───── Records to process ─────

-- ==== Sys2Proof/Machine/Sha.lean ====
section
/-! DEFINITION. SHA-256 over a list of bytes, as FIPS 180-4 defines it (PRESUMED, log 15): the digests of R369, R406,
R413 and R449. -/
namespace Sys2Proof.Machine

/-- The round constants. -/
def shaK : List U32 :=
  [0x428a2f98, 0x71374491, 0xb5c0fbcf, 0xe9b5dba5, 0x3956c25b, 0x59f111f1, 0x923f82a4, 0xab1c5ed5] ++
  [0xd807aa98, 0x12835b01, 0x243185be, 0x550c7dc3, 0x72be5d74, 0x80deb1fe, 0x9bdc06a7, 0xc19bf174] ++
  [0xe49b69c1, 0xefbe4786, 0x0fc19dc6, 0x240ca1cc, 0x2de92c6f, 0x4a7484aa, 0x5cb0a9dc, 0x76f988da] ++
  [0x983e5152, 0xa831c66d, 0xb00327c8, 0xbf597fc7, 0xc6e00bf3, 0xd5a79147, 0x06ca6351, 0x14292967] ++
  [0x27b70a85, 0x2e1b2138, 0x4d2c6dfc, 0x53380d13, 0x650a7354, 0x766a0abb, 0x81c2c92e, 0x92722c85] ++
  [0xa2bfe8a1, 0xa81a664b, 0xc24b8b70, 0xc76c51a3, 0xd192e819, 0xd6990624, 0xf40e3585, 0x106aa070] ++
  [0x19a4c116, 0x1e376c08, 0x2748774c, 0x34b0bcb5, 0x391c0cb3, 0x4ed8aa4a, 0x5b9cca4f, 0x682e6ff3] ++
  [0x748f82ee, 0x78a5636f, 0x84c87814, 0x8cc70208, 0x90befffa, 0xa4506ceb, 0xbef9a3f7, 0xc67178f2]

/-- The initial hash value. -/
def shaInit : List U32 :=
  [0x6a09e667, 0xbb67ae85, 0x3c6ef372, 0xa54ff53a, 0x510e527f, 0x9b05688c, 0x1f83d9ab, 0x5be0cd19]

/-- The message schedule, newest word first, from the 16 words of a block (newest first). -/
def shaSchedule : Nat → List U32 → List U32
  | 0, w => w
  | n + 1, w =>
    let x (i : Nat) : U32 := w.getD (i - 1) 0
    let s0 := (x 15).rotateRight 7 ^^^ (x 15).rotateRight 18 ^^^ (x 15 >>> 3)
    let s1 := (x 2).rotateRight 17 ^^^ (x 2).rotateRight 19 ^^^ (x 2 >>> 10)
    shaSchedule n ((x 16 + s0 + x 7 + s1) :: w)

/-- One round on the eight working variables. -/
def shaRound (v : List U32) (kw : U32 × U32) : List U32 :=
  match v with
  | [a, b, c, d, e, f, g, h] =>
    let s1 := e.rotateRight 6 ^^^ e.rotateRight 11 ^^^ e.rotateRight 25
    let t1 := h + s1 + ((e &&& f) ^^^ (~~~ e &&& g)) + kw.1 + kw.2
    let s0 := a.rotateRight 2 ^^^ a.rotateRight 13 ^^^ a.rotateRight 22
    let t2 := s0 + ((a &&& b) ^^^ (a &&& c) ^^^ (b &&& c))
    [t1 + t2, a, b, c, d + t1, e, f, g]
  | _ => v

/-- The words of a block, big-endian. -/
def shaWords : Nat → List Byte → List U32
  | 0, _ => []
  | n + 1, bs => ((bs.getD 0 0) ++ (bs.getD 1 0) ++ (bs.getD 2 0) ++ (bs.getD 3 0)) :: shaWords n (bs.drop 4)

/-- One block. -/
def shaBlock (h : List U32) (bs : List Byte) : List U32 :=
  let w := (shaSchedule 48 (shaWords 16 bs).reverse).reverse
  List.zipWith (· + ·) h ((List.zip shaK w).foldl shaRound h)

/-- The padded message: a one bit, zeros, and the length in bits in eight bytes. -/
def shaPad (bs : List Byte) : List Byte :=
  let n := bs.length
  let z := (119 - n % 64) % 64
  bs ++ [0x80] ++ List.replicate z 0 ++ (List.range 8).map fun i => BitVec.ofNat 8 (8 * n / 256 ^ (7 - i))

/-- Blocks in order. -/
def shaBlocks : Nat → List U32 → List Byte → List U32
  | 0, h, _ => h
  | n + 1, h, bs => shaBlocks n (shaBlock h (bs.take 64)) (bs.drop 64)

/-- SHA-256: 32 bytes. -/
def sha256 (bs : List Byte) : List Byte :=
  let p := shaPad bs
  (shaBlocks (p.length / 64) shaInit p).flatMap fun x =>
    [x.extractLsb' 24 8, x.extractLsb' 16 8, x.extractLsb' 8 8, x.extractLsb' 0 8]

/-- Bytes as a number, the first the least significant: how the state holds a digest. -/
def digestNat : List Byte → Nat
  | [] => 0
  | b :: bs => b.toNat + 256 * digestNat bs

end Sys2Proof.Machine
end

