-- ==== Sys2Proof/Machine/Bundle.lean ====
section
/-! DEFINITION. One step of the macro sequencer (R269, R270): a control-store entry executed in slot 3. -/
namespace Sys2Proof.Machine

/-- The engine-slot instructions by their meanings: what a control-store entry may hold (R110, R269). -/
def runEngine (i : Instr) (s : State) : Out :=
  match i with
  | .mma m sw acc gx asgn bsgn isat z p => execMma m sw acc gx asgn bsgn isat z p s
  | .mmasa m sw acc gx asgn bsgn isat z p => execMmasa m sw acc gx asgn bsgn isat z p s
  | .mmasb m sw acc gx asgn bsgn isat z p => execMmasb m sw acc gx asgn bsgn isat z p s
  | .mmam m sw acc gx z p => execMmam m sw acc gx z p s
  | .azero acc cnt p => execAzero acc cnt p s
  | .aget acc v row col p => execAget acc v row col p s
  | .agetNw acc v row col p => execAgetNw acc v row col p s
  | .amget acc md row p => execAmget acc md row p s
  | .amgetNw acc md row p => execAmgetNw acc md row p s
  | .aput acc v row col p => execAput acc v row col p s
  | .drain m sw acc gx rm sat bias p => execDrain m sw acc gx rm sat bias p s
  | .drainq m sw acc gx bias zp p => execDrainq m sw acc gx bias zp p s
  | .arsum m sw acc gx sgn isat z p => execArsum m sw acc gx sgn isat z p s
  | .acsum m sw acc gx sgn isat z p => execAcsum m sw acc gx sgn isat z p s
  | .ldSpl d a wt cons p => execLdSpl d a wt cons p s
  | .stSpl x a p => execStSpl x a p s
  | .ldSpk d a n p => execLdSpk d a n p s
  | .stSpk x a tag p => execStSpk x a tag p s
  | .putSpp x a tier tag p => execPutSpp x a tier tag p s
  | .putfSpp x a fg tier tag p => execPutfSpp x a fg tier tag p s
  | .raddSpp x a tier p => execRaddSpp x a tier p s
  | .rcopySpp x a tier tag p => execRcopySpp x a tier tag p s
  | .ldHbm d a n p => execLdHbm d a n p s
  | .stHbm x a p => execStHbm x a p s
  | .amo x a n w scope aop p => execAmo x a n w scope aop p s
  | .putPhm x a tier p => execPutPhm x a tier p s
  | .ldHst d a n p => execLdHst d a n p s
  | .stHst x a p => execStHst x a p s
  | .parm a b p => execParm a b p s
  | .prel a p => execPrel a p s
  | .pfill a p => execPfill a p s
  | .pget d a p => execPget d a p s
  | .fwait a b p => execFwait a b p s
  | .fwaitne a b p => execFwaitne a b p s
  | .binit a b p => execBinit a b p s
  | .barrive a p => execBarrive a p s
  | .bwait a p => execBwait a p s
  | .binval a p => execBinval a p s
  | .qput a b n esz tier p => execQput a b n esz tier p s
  | .qpop d n nw p => execQpop d n nw p s
  | .qdone n p => execQdone n p s
  | .fence scope grp p => execFence scope grp p s
  | .copy x sw a d n tier tag follow p => execCopy x sw a d n tier tag follow p s
  | .cchain d a n p => execCchain d a n p s
  | .cwait n b p => execCwait n b p s
  | .macroRun a idx p => execMacroRun a idx p s
  | .mcld a b p => execMcld a b p s
  | .ntile p => execNtile p s
  | .rngseed a b flush p => execRngseed a b flush p s
  | .nop => execNop s
  | .mwait => execMwait s
  | _ => .next (s.trapWord 0x01)

/-- A decoded slot-3 word executed. -/
def runDecoded (d : Decoded) (s : State) : Out :=
  match d with
  | .coll a => execColl a s
  | .rsend a => execRsend a s
  | .rngpop d p => execRngpop d p s
  | .hdr _ _ _ _ => .next (s.trapWord 0x01)
  | .op i => runEngine i s

/-- The slot as it begins to execute a bundle: nothing issued yet. A macro step records the macro's bundle (R270). -/
def Thread.begin (t : Thread) (slot : U2) (word : U32) (isMacro : Bool) : Thread :=
  { t with iss := { slot := slot, word := word, isMacro := isMacro, bpc := if isMacro then pcOf t.mac.addr else t.pc
                    res := .issued, after := none, taken := false, cleared := none, usedW := false, fresh := [], landed := t.iss.landed } }

/-- MACRO_STEP (R269, R270, R427): the entry that %mpc names is executed in slot 3; when it issues, its register step,
its loop test, END and MARK follow. -/
def execMacroStep (s : State) : Out :=
  if !s.me.mac.mpc.getLsbD 63 then .next s
  else
    let e := s.macroEntry
    let w : U32 := e.extractLsb' 0 32
    let idx := bitsOf s.me.mac.mpc 9 0
    let s0 := { s with me := s.me.begin 3 w true }
    if s.dev.bad.contains (7, s.core.phys * 1024 + idx) then
      let info := arrayWord 7 idx
      .next (runAct (fun _ => Act.logBad s.core.phys 7 info (s.me.bound.elim 0 (·.job))) (s0.trap 0x40 info))
    else
      match decode (!isS s.core.phys) ⟨3, true, e.extractLsb' 64 8, w⟩ with
      | .error r => .next (s0.trapWord r.cause)
      | .ok d =>
        match runDecoded d s0 with
        | .next t =>
          let t := s0.withSources t d
          if t.me.iss.res = .issued then
            let t := t.macroReg e
            .next { t with me := { t.me with mac := t.me.mac.advance e } }
          else .next t
        | o => o

end Sys2Proof.Machine
end

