/-- The highest PVER accepted for a tenant (R413). -/
def Mgmt.pver (m : Mgmt) (tenant : List Byte) : Nat := ((m.pvers.find? fun x => x.1 == tenant).map (·.2)).getD 0

/-- VF_BIND (R413, R415): a policy is accepted, its PVER recorded, and the partition takes its tenant and its key. -/
def execVfBind (c : Cmd) (s : State) : Out :=
  s.command c 0x0002 (do
    need (restZero c [(0, 12)]) stMalformed
    let v ← s.pfVf c
    need (v.tdi == .unlocked) stState
    let bs := s.mems.read .host (param c 0 8) (param c 8 4)
    let p ← must (s.dev.part v.part) stState
    need (p.tenant.all fun x => bs.length < 48 || x == (bs.drop 16).take 32) stState
    let (pol, body, sig) ← must (parsePolicy bs) stFormat
    let key := (bs.drop 80).take 60
    need (sha256 key == pol.tenant && Config.verifies (leNat key) (leNat (body ++ sig))) stSignature
    need (s.dev.mgmt.pver pol.tenant ≤ pol.pver) stRollback
    let d := s.dev.updVf v.fn fun v => { v with policy := some pol }
    let d := d.updPart v.part fun p =>
      { p with tenant := some pol.tenant, key := if p.key.isSome then p.key else some (d.mgmt.keys + 1) }
    let d := { d with mgmt := { d.mgmt with
      keys := d.mgmt.keys + 1
      pvers := (pol.tenant, pol.pver) :: d.mgmt.pvers.filter fun x => x.1 != pol.tenant } }
    return s.onDev 0 (d.journal 6 c.fn 0x0002 c.cid (BitVec.ofNat 64 pol.pver) pol.tenant))

/-! ### Discarding work (R402, R411) -/

/-- The contexts of a device that satisfy a test on their binding: bound and suspended. -/
def State.contexts (s : State) (f : Bound → Bool) : List Nat :=
  (s.slots.filterMap fun x => x.2.bound.filter f).map (·.ctx) ++ (s.dev.ctxs.filter fun c => f c.bound).map (·.id)

/-- A slot without its instance, when it is one of those discarded. -/
def Thread.discard (t : Thread) (cs : List Nat) : Thread :=
  if t.bound.any fun b => cs.contains b.ctx then t.vacate else t

/-- A device without the work that engines hold for some contexts (R402): their writes, parked or unsent, their transfers,
collectives and batches; entries that name their writes are freed without a release. -/
def Dev.dropWork (d : Dev) (cs : List Nat) : Dev :=
  let gone := (d.net.filter fun m => cs.contains m.ctx).map (·.id)
  { d with
    net := d.net.filter fun m => !gone.contains m.id
    refs := d.refs.filter fun e => !gone.contains e.msg
    chans := d.chans.map fun (c : Channel) => { c with q := c.q.filter fun t => !cs.contains t.who.ctx }
    colls := d.colls.filter fun c => !cs.contains c.who.ctx
    batches := d.batches.filter fun b => !cs.contains b.who.ctx
    ctxs := d.ctxs.filter fun c => !cs.contains c.id }

/-- Contexts discarded: their slots idle, their engine work gone, their memory and identifiers free. -/
def State.discard (s : State) (cs : List Nat) (part : Nat) : State :=
  let d := cs.foldl (fun (d : Dev) c => d.endContext c part) (s.dev.dropWork cs)
  { s with
    me := s.me.discard cs, sib := s.sib.discard cs
    rest := s.rest.map fun c => { c with t0 := c.t0.discard cs, t1 := c.t1.discard cs }
    dev := d.release fun e => match e.what with | .context i => cs.contains i | _ => false }

/-- Graphs of a partition discarded: each is reported CANCELLED (R318, R391; log 43). -/
def Dev.dropGraphs (d : Dev) (part : Nat) (which : Graph → Bool) : Dev :=
  match d.part part with
  | none => d
  | some p =>
    let d := (p.graphs.filter which).foldl (fun (d : Dev) g => d.completeAt g.fn g.q g.head g.cid 0 true 3) d
    d.updPart part fun p => { p with graphs := p.graphs.filter fun g => !which g, reserve := none }

/-- Whether a handle is one of a virtual function (R411): issued to it, or naming one of its images or graphs; the VF handle is
not among them. -/
def handleOf (fn : Nat) (ims : List Nat) (holder : Nat) : Obj → Bool
  | .vf _ => false
  | .image i => holder == fn || ims.contains i
  | .graph _ v => holder == fn || v == fn
  | .mapping _ | .region _ => holder == fn

/-- A virtual function without its contexts, graphs, images, jobs, mappings and policy, its TDI in CONFIG_UNLOCKED; every
handle of it but the VF handle is invalid (R411), and its counter banks are saved (R422). -/
def State.unbind (s : State) (v : Vf) : State :=
  let t := s.discard (s.contexts fun b => b.vf == v.fn) v.part
  let ims := (t.dev.host.images.filter fun m => m.vf == v.fn).map (·.id)
  let d := t.dev.dropGraphs v.part fun g => g.vf == v.fn
  let d := d.updPart v.part fun p => (v.maps.map fun m => ownMapping m.id).foldl Part.free
    ((ims.map ownImage).foldl Part.free p)
  let d := { d with
    jobs := d.jobs.filter fun j => j.vf != v.fn
    host := { d.host with images := d.host.images.filter fun m => m.vf != v.fn }
    mgmt := { d.mgmt with banks := d.mgmt.banks.filter fun b => b.holder != some v.fn } }
  let d := d.revokeOf (handleOf v.fn ims)
  let banks := s.dev.mgmt.banks.filter fun b => b.holder == some v.fn
  let d := d.updVf v.fn fun v => { v with policy := none, tdi := .unlocked, paused := false, evicted := false
                                          act := none, maps := [], counters := v.counters ++ banks }
  let d := match v.act with
    | some (fn, q, cid, _) => d.complete fn q cid 0 false 0
    | none => d
  { t with dev := d.freeRegions }

/-- VF_UNBIND (R411, R419). -/
def execVfUnbind (c : Cmd) (s : State) : Out :=
  s.command c 0x0003 (do
    need (restZero c []) stMalformed
    let v ← s.pfVf c
    return (some 0, s.unbind v))

/-! ### Queue pairs (R387, R388, R411) -/

/-- QP_CREATE (R388, R411): a pair in ERROR is recreated. -/
def execQpCreate (c : Cmd) (s : State) : Out :=
  s.command c 0x0010 (do
    let q := param c 0 1
    let sd := param c 24 2
    let cd := param c 26 2
    need (restZero c [(0, 1), (8, 20)] && c.handle == 0 && 1 ≤ q && q ≤ 7 && param c 8 8 % 4096 == 0 &&
      param c 16 8 % 4096 == 0 && depthOk sd && depthOk cd) stMalformed
    if c.fn ≠ 0 then
      let _ ← s.asVf c
    need ((s.dev.pair c.fn q).all (·.error)) stState
    return s.onDev 0 (s.dev.putPair (QPair.fresh c.fn q (param c 8 8) (param c 16 8) sd cd)))

/-- QP_DELETE (R411). -/
def execQpDelete (c : Cmd) (s : State) : Out :=
  s.command c 0x0011 (do
    let q := param c 0 1
    need (restZero c [(0, 1)] && c.handle == 0 && 1 ≤ q && q ≤ 7) stMalformed
    if c.fn ≠ 0 then
      let _ ← s.asVf c
    need (s.dev.pair c.fn q).isSome stState
    return s.onDev 0 (s.dev.dropPair c.fn q))

/-! ### Counters (R421, R422, R445) -/

/-- The function whose claim or release a counter command makes: PF 0 through a VF handle, or the VF itself. -/
def State.counterRole (s : State) (c : Cmd) : Except U16 Vf := do
  if c.fn = 0 then
    let v ← s.pfVf c
    need v.assigned stState
    return v
  else
    let (v, _) ← s.vfNames c (if c.handle = 0 then some () else none)
    return v

/-- A message to the host: function and vector (R386). -/
def Dev.notify (d : Dev) (fn vector : Nat) : Dev := { d with host := { d.host with msix := d.host.msix ++ [(fn, vector)] } }

/-- The event of a counter as it counts (R412, R421, R445): one outside the virtual function's allowed bitmap counts nothing,
whoever claims the bank, and so do those that are reserved. What else a bank of PF 0 does not count: `Dev.hostMayCount`. -/
def eventFor (allowed : U64) (e : Nat) : Nat := if e < 32 && allowed.getLsbD e then e else 255

/-- CTR_REQ (R421, R445): a bank is claimed with an event for each counter. A selection refused for its events raises a
function event on vector 8 of the physical function. -/
def execCtrReq (c : Cmd) (s : State) : Out :=
  let bank := param c 0 2
  let evs := (List.range 8).map fun i => param c (8 + i) 1
  let ask : Except U16 (Vf × Bool) := do
    need (restZero c [(0, 2), (8, 8)] && bank < 37 && evs.all (· < 64)) stMalformed
    let v ← s.counterRole c
    return (v, c.fn == 0 || v.flag 5 || evs.all fun e => v.events.getLsbD e)
  let held := (s.dev.mgmt.banks.find? fun b => b.num == bank).bind (·.holder)
  let f : Ruling := do
    let (v, ok) ← ask
    let p ← must (s.dev.part v.part) stState
    need (c.fn == 0 || (bank < 32 && p.clusters.testBit bank)) stDenied
    match held with
    | some 0 => if c.fn ≠ 0 then .error stBusy
    | some h =>
      if c.fn = 0 then need ((s.dev.vf h).any fun w => w.flag 4) stPolicy
      else need (h == c.fn) stBusy
    | none => .ok ()
    need ok stDenied
    let b : Bank := { num := bank, holder := some c.fn, sel := evs.map (eventFor v.events)
                      counts := List.replicate 8 0, frozen := false }
    let d := { s.dev with mgmt := { s.dev.mgmt with banks := b :: s.dev.mgmt.banks.filter fun x => x.num != bank } }
    let d := if c.fn = 0 then
        (match held with
          | some h => if h = 0 then d else d.updVf h fun w => { w with borrowed := true }
          | none => d)
      else d.updVf c.fn fun w => { w with borrowed := false }
    return s.onDev 0 d
  let denied := match ask, f with | .ok (_, false), .error st => st == stDenied && s.dev.mgmt.state == 2 | _, _ => false
  { s with dev := if denied then s.dev.notify 0 8 else s.dev }.command c 0x0040 f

─────

[Aim of the task]
Among the lines of the records above, count those containing the word "updPart", then give the number by itself.

[Response for this exercise]
3